Maybe the battle is between those who unfairly benefit from credentialism, and those who don't.

Liberals defend their credentials which allow them to exploit those who don't have the same credentials. Credentials create monopolies, the ability to set high prices regardless of quality of service. It is a way to defeat free market competition.

The funding of universities depends entirely on the demand for their degrees, which they control. Their biggest horror would be a system where anyone could take tests to prove competence in a subject without paying for the years of classes and subjecting themselves to obedience to professors.

Thatcher and Trump refused to give the automatic respect many academics feel is their due. They gave the impression that they could see right through us, an uncomfortable feeling.
- Thomas Frank

Most of academia is less about learning than about paying for a paper proof of status and conformity. Non-conformists are expelled from schools, or failed out. Most teachers do not like their authority to be questioned. Bosses like the academic proof of conformity when they hire. The most "educated" are the most obedient.

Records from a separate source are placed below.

-- ==== Sys2Proof/Certificates/Slice0/Obligations.lean ====
section
/-! DEFINITION. The statements for the provers. A statement about a command says what the machine is after it: `Leads c s d`
is that the command answers the next state whose device is `d`, with the collector formed again from its flags (R507), and
whose queue is unchanged; so a statement with `Leads` says also all that the command leaves unchanged. -/

open Sys2Proof Sys2Proof.Machine

/-- The command answers a next state: the device is `d` with the collector formed again, the queue is as before. -/
def Sys2Proof.Machine.Leads (c : Instr) (s : State) (d : Device) : Prop := exec c s = .next { s with dev := settle d }


/-- The command `c` with a `Via` is the arrival of the peer message `m` (R463, R467 to R469). -/
def Sys2Proof.Machine.Arrives (c : Via → Instr) (m : PeerMsg) : Prop :=
  ∀ (d : Device) (w : List Instr) (v : Via),
    (d.mayArrive v.p m = false → Leads (c v) ⟨d, w⟩ d) ∧
    (d.mayArrive v.p m = true → v.tseq = none ∨ v.p < 3 → Leads (c v) ⟨d, w⟩ ((d.consumeMsg v.p m).applyMsg v.p 0 0 m v.bad)) ∧
    (∀ t k s e, d.mayArrive v.p m = true → v.tseq = some t → 3 ≤ v.p → k = v.k % 2 → e = d.consumeMsg v.p m → s = e.stream k →
      (32768 ≤ tseqDist t s.applied ∨ s.early.any (fun x => x.tseq == t) = true → Leads (c v) ⟨d, w⟩ e) ∧
      (tseqDist t s.applied < 32768 → s.early.any (fun x => x.tseq == t) = false → ∃ f : Device,
        f = e.setStream k { s with early := s.early ++ [{ tseq := t, msg := m, bad := v.bad }] } ∧
        Leads (c v) ⟨d, w⟩ (f.runStreams ((f.stream 0).early.length + (f.stream 1).early.length))) ∧
      (tseqDist t s.applied < 32768 → t ≠ s.applied → s.early = [] → (e.stream (1 - k)).early = [] → Leads (c v) ⟨d, w⟩
        (e.setStream k { s with early := [{ tseq := t, msg := m, bad := v.bad }] })) ∧
      (t = s.applied → t < 65536 → s.early = [] → (e.stream (1 - k)).early = [] → e.streamHolds k m = false → Leads (c v) ⟨d, w⟩
        ((e.setStream k { s with applied := (t + 1) % 65536, early := [] }).applyMsg (3 + k) k t m v.bad)))

/-- What a burst holds now: the write queue's entry where it has one, else memory's line, with its poison mark (R409). -/
def Sys2Proof.Machine.Device.burstNow (d : Device) (ra : Nat) : Line × Bool :=
  match d.wqFind ra with
  | some e => (e.data, e.poison)
  | none => d.memLine ra

/-- The number of entries in a subchannel's write queue. -/
def Sys2Proof.Machine.Device.queued (d : Device) (c sub : Nat) : Nat := (KMap.get (d.chan c).wq [] sub).length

Trump was a threat to their credentials and therefore a threat to their incomes and status.

The academic elite need a reason to hate those threatening themselves, therefore they use imaginary "racism", to which there is no defense. The accusation is the conviction.

Then they don't need to worry about the real class problem, which is independent of race. They would be uncomfortable looking at class, because they'd have to look at themselves and their unearned class privileges.

So their faith in the injection is faith in the "expert class" of which they are members, and they demand that the hoi polloi submit to it as an expression of the elite's power and prestige.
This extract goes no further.